Dupuis’s book is a 272-page love affair with the photographer’s home province. Originally from Rouyn, in Quebec’s northwest Abitibi region, Dupuis has a particular fondness for the lesser-known, less-travelled regions of the province. “Big spaces are in my DNA,” he boasts. He came to appreciate those big spaces while a boy, when his Algonquin grandfather took him trapping.
So, expect to see a very different Quebec from the usual cliché shots. More attention is lavished on a place like the Magdalene Islands in the Gulf of St. Lawrence than on Quebec City or Montreal. Discover largely uninhabited, 271-kilometre-long Anticosti Island, the rugged North Shore, the James Bay region (Eeyou Itschee), the far north (Nunavik), home of Quebec’s Inuit, and, less than an hour east of Ottawa, floating boardwalks and flourishing birdlife in swampy Parc national de Plaisance. This is a book for those who dream of snowmobiling across virgin fields of snow, kayaking fierce rivers, hiking mountains and communing with wildlife.

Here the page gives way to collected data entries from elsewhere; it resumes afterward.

-- ==== Sys2Proof/Machine/Reset.lean ====
section
/-!
DEFINITION. Zero-fills (R391 to R393), loading a partition and its queues from an image (R352, R356, R366), and partition
reset, warm reset and cold reset (R30, R463 to R465, R501).
-/

namespace Sys2Proof.Machine
open Sys2Proof

/-! ## Zero-fills -/

/-- The lines that any cache or buffer holds or has lost. -/
def cachedLines (s : State) : List Nat :=
  (s.cores.flatMap fun e =>
    (e.2.l1d.flatMap fun i => i.2.subs.map fun b => i.2.tag * 4 + b.1) ++ e.2.evict.map EvictEnt.line ++ e.2.lost) ++
  s.clusters.flatMap fun e =>
    (e.2.l2.flatMap fun i => match i.2.tag with
      | some t => i.2.subs.map fun b => t * 4 + b.1
      | none => []) ++ e.2.wb.map WbEnt.line ++ e.2.lost

/-- The words of a range made FIX 0, and every cached copy of its lines removed. -/
def zeroFill (s : State) (lo n : Nat) : State :=
  let inside (line : Nat) : Bool := decide (lo ≤ line * 8 + 7) && decide (line * 8 < lo + n)
  let s1 := ((cachedLines s).filter inside).foldl discardLine s
  { s1 with mem := s1.mem.filter fun e => !(decide (lo ≤ e.1) && decide (e.1 < lo + n)) }

def zeroGrants (s : State) (gs : List (Nat × Nat)) : State := gs.foldl (fun s g => zeroFill s g.1 g.2) s

/-! ## The sealed map (R393) -/

/-- A range merged with the ranges that touch it. -/
def mergeRange (m : List (Nat × Nat)) (lo n : Nat) : List (Nat × Nat) :=
  let touch (r : Nat × Nat) : Bool := decide (r.1 ≤ lo + n) && decide (lo ≤ r.1 + r.2)
  let all := (lo, n) :: m.filter touch
  let a := all.foldl (fun a r => min a r.1) lo
  let b := all.foldl (fun b r => max b (r.1 + r.2)) (lo + n)
  m.filter (fun r => !touch r) ++ [(a, b - a)]

def modTrust (s : State) (f : Trust → Trust) : State := { s with trust := f s.trust }

/-- The grants of a sealed partition entered in the map. -/
def mapSealed (s : State) (gs : List (Nat × Nat)) : State :=
  modTrust s fun t =>
    let m := gs.foldl (fun m g => mergeRange m g.1 g.2) t.sealedMap
    if 64 < m.length then { t with sealedOvf := true } else { t with sealedMap := m }

/-- A sealed partition's memory started under fresh keys (R385, R392): not while the random-number source or the Sealing unit
is out of service, or at debug level FULL (R379, R396). -/
def startSealed (s : State) (p : Nat) : State :=
  let q := getPart s p
  if q.sealed = false ∨ s.trust.rngOk = false ∨ s.power.sealOff = true ∨ s.trust.dbgLevel = 2 then s
  else
    let s1 := modTrust (zeroGrants s q.grants) fun t => { t with
      keys := tput t.keys p { data := Config.randomKey t.keyDraw, tweak := Config.randomKey (t.keyDraw + 1), mac := Config.randomKey (t.keyDraw + 2) }
      keyDraw := t.keyDraw + 3 }
    mapSealed s1 q.grants

/-- The memory of a sealed partition filled in ordinary form and its keys discarded. -/
def stopSealed (s : State) (p : Nat) : State :=
  let q := getPart s p
  if q.sealed then modTrust (zeroGrants s q.grants) fun t => { t with keys := tdel t.keys p } else s

/-! ## A partition from the image (R352, R366) -/

/-- A partition's section in the image in force. -/
def imgPart (s : State) (p : Nat) : Option ImgPart := s.img.parts.find? fun m => m.num == p

/-- A partition as the image sets it, quiesced. -/
def partOfImage (s : State) (m : ImgPart) : Partition :=
  { defined := true, quiesced := true, tdt := m.tdt, evec := m.evec, gtbase := field (bits m.gt 47 0) 0, gtcnt := field (bits m.gt 63 48) 0
    rimode := if m.rimode then 1 else 0, sealed := m.sealed, pdbq := field m.pdbq 0, mqbounce := field m.mqbounce 0
    tbaseDef := m.tbase, dchkDef := m.dchk, grants := m.grants.map fun g => (g.2.1, g.2.2), devacc := m.devacc
    mirrored := match s.img.reflect with | some r => r.mirrored / 2 ^ m.num % 2 == 1 | none => false
    reformed := (getPart s m.num).reformed, mrun := zeros 64 }

/-- A queue's descriptor loaded, then enabled when EN and the conditions of ENABLE hold (R311, R356). -/
def loadQueue (s : State) (p : Nat) (r : QueueRec) : State :=
  let s1 := modQ s r.num fun x => { x with
    owned := true, owner := p, slot16 := bit r.qring 57, log2 := bits r.qring 56 52, base := bits r.qring 39 0 / 8 * 8
    bind := bits r.qbind 63 62, wake := bit r.qbind 61, dbit := bits r.qbind 47 42, wmen := bit r.qbind 41
    vector := bits r.qbind 31 16, ctx := bits r.qbind 13 0, send := bits r.qsend 31 0, hiwm := bits r.qwm 52 32
    lowm := bits r.qwm 20 0, enabled := false, refused := false, high := false, waiters := [] }
  if r.en && enableOk s1 r.num then modQ s1 r.num fun x => { x with enabled := true } else s1

/-- The partition's contexts owned (R353). -/
def loadOwner (s : State) (m : ImgPart) : State :=
  { s with owner := m.ctxList.foldl (fun t c => tput t c m.num) (s.owner.filter fun e => e.2 != m.num) }

/-- The defaults of `TBASE` and `XCTL`.DCHK given to the partition's contexts (R109, R264, R366). -/
def loadDefaults (s : State) (m : ImgPart) : State :=
  m.ctxList.foldl (fun s c => modCtx s c fun x => { x with regs := resetRegs (getPart s m.num) x.regs }) s

/-- Orders 2, 4 and 5 of R366 for one partition. -/
def loadPart (s : State) (m : ImgPart) : State :=
  let s1 := loadDefaults (loadOwner (setPart s m.num (partOfImage s m)) m) m
  m.queues.foldl (fun s r => loadQueue s m.num r) s1

/-! ## Partition reset (R464) -/

/-- Every entry of a partition removed from every TLB (R250). -/
def dropTlbs (s : State) (p : Nat) : State :=
  let keep (t : Tab TlbEnt) : Tab TlbEnt := t.filter fun e => e.2.part != p
  { s with
    cores := s.cores.map fun e => (e.1, { e.2 with tlb := keep e.2.tlb })
    clusters := s.clusters.map fun e => (e.1, { e.2 with
      rangeTlb := keep e.2.rangeTlb, engines := e.2.engines.map fun g => (g.1, { g.2 with tlb := keep g.2.tlb }) }) }

/-- The range operations and held completions of a partition removed, and its logs, to-space regions and Collector work (R236, R464). -/
def dropEngineWork (s0 : State) (p : Nat) : State :=
  let s := dropJobs s0 p
  let collMsg (m : Msg) : Bool := m.part == p && match m.kind with
    | .satb _ _ | .weak | .markReq => true
    | _ => false
  let quit (r : RemReq) : RemReq := match r.who with
    | .collSlot .. | .collReg .. | .collWord .. => if r.part = p then { r with who := .none } else r
    | _ => r
  { s with
    remotes := s.remotes.map quit
    outbox := s.outbox.filter fun o => o.sent || !collMsg o.msg
    cores := s.cores.map fun e => (e.1, { e.2 with logbuf := e.2.logbuf.filter fun b => b.1 != p })
    clusters := s.clusters.map fun e => (e.1, { e.2 with
      rangeQ := e.2.rangeQ.filter fun o => o.part != p, rangeHeld := e.2.rangeHeld.filter fun o => o.part != p
      toSpace := e.2.toSpace.filter fun t => t.1 / 4 != p })
    msgs := s.msgs.filter fun m => !collMsg m }

/-- The queues that a partition owns. -/
def queuesOf (s : State) (p : Nat) : List Nat := (s.queues.filter fun e => e.2.owned && e.2.owner == p).map Prod.fst

/-- A partition reset: it ends with no context started. Its contexts are reset first, so that nothing that their resets count or ring
outlives the reset of `MQLOST` and `PDBELL` (R310). -/
def partitionReset (s : State) (p : Nat) : State :=
  match imgPart s p with
  | none => s
  | some m =>
    let s1 := dropEngineWork (stopSealed s p) p
    let cs := ctxsOf s p
    let s2 := (queuesOf s1 p).foldl flushQ (dropFlows s1 p)
    let s3 := cs.foldl (fun s c => modCtx (contextReset s c) c fun x => { x with em := [], emv := false }) s2
    let s4 := loadPart (dropTlbs s3 p) m
    tryFlows (enterFlows (startSealed s4 p) p) fun f => f.part == p

/-! ## Fuse changes (R380, R381) -/

/-- One fuse change blown: a bit that is blown stays so (R373). -/
def blow (t : Trust) : FuseBlow → Trust
  | .owner i h =>
    let o := tget { hash := zeros 64 } t.owners i
    { t with owners := tput t.owners i { o with hash := (o.hash.zip h).map fun b => b.1 ||| b.2 } }
  | .revoke i => { t with owners := t.owners.map fun e => if e.1 = i then (e.1, { e.2 with revoked := true }) else e }
  | .fwSvn n => { t with fwSvnMin := max t.fwSvnMin (min 64 n) }
  | .capSvn n => { t with capSvnMin := max t.capSvnMin (min 64 n) }
  | .imgSvn i n => { t with imgSvnMin := tput t.imgSvnMin i (max (tget 0 t.imgSvnMin i) (min 32 n)) }

/-! ## Warm and cold reset (R464, R465) -/

/-- Package power limit of the part (R505). -/
def packageLimit : Part → Nat
  | .ah9512 => 760
  | .ah9256 => 415
  | .ah9128L => 225

/-- The memory of sealed partitions whose keys a reset discards (R385, R386). -/
def staleNow (s : State) : List StaleSeal :=
  s.trust.keys.filterMap fun k =>
    let q := getPart s k.1
    if q.sealed then some { keys := k.2, grants := q.grants, window := (q.winBase, q.slwinl) } else none

/-- What both levels take away: contexts, work in flight, queues, flows, routes, configuration, keys, links, the host link and
the debug level. What lies in always-on memory, in fuses and in flash stays. -/
def resetCore (s : State) (warm : Bool) : State :=
  { part := s.part, dev := s.dev, boardSlot := s.boardSlot, freeIx := s.freeIx, nextOp := s.nextOp, nextInval := s.nextInval, nextSeq := s.nextSeq
    mem := s.mem, reports := s.reports, flash := { bytes := s.flash.bytes }, pending := s.pending
    staging := s.staging
    glow := { s.glow with
      mode := 0, drainSent := false, drainRetry := none, buckets := [], refused := 0, drainLost := 0, repLost := 0, aggFull := 0, penEvict := 0 }
    life := { s.life with lastWrite := 0, failTime := none, subNs := 0, busy := false }
    cal := { s.cal with almDue := none }
    trust := { s.trust.blows.foldl blow s.trust with
      blows := [], stale := s.trust.stale ++ staleNow s, stage := 0, mFw := [], fwSvn := 0, mCaps := [], capsules := [], idKey := false, rngOk := true, keys := []
      patch := [], matchRegs := []
      dbgLevel := 0, warm, writeback := warm, bootBad := false }
    power := { plimit := packageLimit s.part, wdExpired := warm && s.power.wdExpired
               trip := warm && s.power.trip, refLost := s.power.refLost, refAlert := s.power.refAlert
               vrqAlert := s.power.vrqAlert, railsLow := s.power.railsLow, heldReset := s.power.heldReset, vaon := s.power.vaon }
    ports := if warm then s.ports.map fun e => (e.1, { viol := e.2.viol, retrains := e.2.retrains, retired := e.2.retired, trained := e.2.trained }) else []
    hostIf := {}
    refl := { pinIn := s.refl.pinIn, pinOut := s.refl.pinOut, lastEdgeIn := s.refl.lastEdgeIn, lastEdgeOut := s.refl.lastEdgeOut }
    dbg := { draws := s.dbg.draws } }

/-- A warm reset starts (R465): cores stop, work in flight is abandoned; the caches wait for their writeback. The straps of BOARD_SLOT are
sampled (R495). What THERMTRIP has gated stays off (R459). -/
def warmReset (s : State) : State :=
  let s1 := flushAfterglow s
  let r := resetCore s1 true
  { r with
    dev := s1.boardSlot
    cores := s1.cores.map fun e => (e.1, { l1d := e.2.l1d, evict := e.2.evict, lost := e.2.lost })
    clusters := s1.clusters.map fun e => (e.1, {
      l2 := e.2.l2, wb := e.2.wb, lost := e.2.lost, power := if s.power.trip then .off else .active })
    power := { r.power with
      pcieOff := s.power.trip, stacksAsleep := if s.power.trip then s.power.stacksAsleep else [] } }

/-- WARM_RESET (R463): PERST_N, or a command of the host or of SMBus. -/
def execWarmReset (_cause : Nat) (s : State) : Host.Outcome State Fault Refusal := .next (warmReset s)

/-- The lines modified at a warm reset written back, a lost one as POISON, the scratchpads lost, and the stacks put into self-refresh, which
stage FIRMWARE ends (R465). -/
def warmWriteback (s : State) : State :=
  let s1 := ((cachedLines s).filter fun l => decide (l * 8 < s.part.dramTop)).foldl flushLine s
  { s1 with
    cores := [], clusters := [], dir := [], mem := s1.mem.filter fun e => decide (e.1 < s.part.dramTop)
    power := { s1.power with stacksAsleep := List.range s.part.stacks } }

/-- A cold reset (R464): what lies in the switched domains is lost; always-on memory is kept while VAON is present. -/
def coldReset (s : State) : State :=
  let s1 := if s.power.vaon then flushAfterglow s else s
  let r := resetCore s1 false
  { r with glow := { r.glow with pen := [], drainSeq := 0 }, cal := { r.cal with oscFail := false }, power := { r.power with trip := false } }

/-- COLD_RESET (R463): RESET_N, or VAON or VCORE first applied. BOARD_SLOT is sampled as RESET_N rises (R495). -/
def execColdReset (s : State) : Host.Outcome State Fault Refusal :=
  let r := coldReset s
  .next { r with
    dev := s.boardSlot
    trust := { r.trust with vaonNew := r.trust.vaonNew || !s.power.vaon }
    power := { r.power with vaon := true } }

/-! ## REFCLK (R30) and the rails (R501) -/

/-- REFCLK_LOSS (R30): recorded at once, and every switched domain held in cold reset; the timebase goes on. -/
def refclkLoss (s : State) : State :=
  if s.power.refLost then s
  else
    let s1 : State := { s with
      power := { s.power with refLost := true, refAlert := true, heldReset := true }, tsync := { s.tsync with lock := false } }
    let s2 := withAlert s (recordReport s1 { code := 0x9002, subj := .device, time := s.time })
    { coldReset s2 with time := s2.time }

def execRefclkLoss (s : State) : Host.Outcome State Fault Refusal := .next (refclkLoss s)

/-- REFCLK_RETURN (R30): the cold reset proceeds. -/
def execRefclkReturn (s : State) : Host.Outcome State Fault Refusal :=
  if s.power.refLost then
    .next { s with time := 0, power := { s.power with
      refLost := false, refAlert := false, heldReset := !s.power.railsLow.isEmpty } }
  else .next s

/-- RAIL_LOSS (R501): a switched rail below its minimum is a cold reset, held until it returns. -/
def execRailLoss (rail : Nat) (s : State) : Host.Outcome State Fault Refusal :=
  if s.power.railsLow.contains rail then .next s
  else
    let r := coldReset s
    .next { r with power := { r.power with railsLow := r.power.railsLow ++ [rail], heldReset := true } }

/-- RAIL_RETURN (R501): the last rail is back, and the reset ends. -/
def execRailReturn (s : State) : Host.Outcome State Fault Refusal :=
  .next { s with power := { s.power with railsLow := [], heldReset := s.power.refLost } }

/-- VAON_LOSS (R501): everything kept only while VAON is present is lost with the switched domains. -/
def execVaonLoss (s : State) : Host.Outcome State Fault Refusal :=
  let r := coldReset { s with power := { s.power with vaon := false } }
  .next { r with
    glow := {}, reports := [], staging := []
    cal := { r.cal with almSec := 0, almEn := false, almFired := false, almDue := none }
    trust := { r.trust with sealedMap := [], sealedOvf := false, vaonNew := true } }

end Sys2Proof.Machine
end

Most of the photographs in the book were taken in the last two years as Dupuis travelled Quebec in his GMC Sierra truck outfitted with a sleeping compartment so he could venture far into the wilderness without worrying about hotels. He spent 270 nights in that truck for the book. He also did long hikes to reach certain elusive spots. On Anticosti Island, he backpacked eight kilometres through the Jupiter River Canyon to reach the 76-metre-high Vauréal Falls.
The most memorable adventure during that two-year search for Quebec’s essence occurred one winter day east of James Bay. Dupuis was riding in a helicopter, hoping to find and photograph a migrating herd of caribou. “The pilot was as excited as I was doing aerial photography and probably, he was so focused on that task of getting me always at the right place and with a good angle that we both forgot the instrument panel.” Suddenly, they realized the gas gauge showed “empty.” Through some miracle, they managed to make it back to Chibougamau airport and a rough landing. “It was [a] very stressful moment.” And what did Dupuis have to show for that near-death experience? “We weren’t lucky enough to find any caribou.”
Although primarily a photography book, there are also intermittent bursts of prose. Most riveting are the excerpts from Dupuis’s travel diary. Listen to him musing about sunset at Ile du Havre-Aubert in the Magdalen Islands: “The sudden clearing of the heavens, only moments before the last ray of sunlight disappears, is a gift . Here I stand, camera at the ready, at the very moment the elements unleash themselves to offer one of the most beautiful spectacles I have seen in a long time. I know from experience that this kind of light is fl eeti ng – so every shot counts.”
That lesson of the fleeting light is one that served Dupuis well last year on the bridge, at sunset, at the Lièvre River near Ottawa. It’s a lesson learned by the boy who once escaped into wonderment via National Geographic magazines and now is offering all of us that same escape into wonderment with a National Geographic book about Quebec.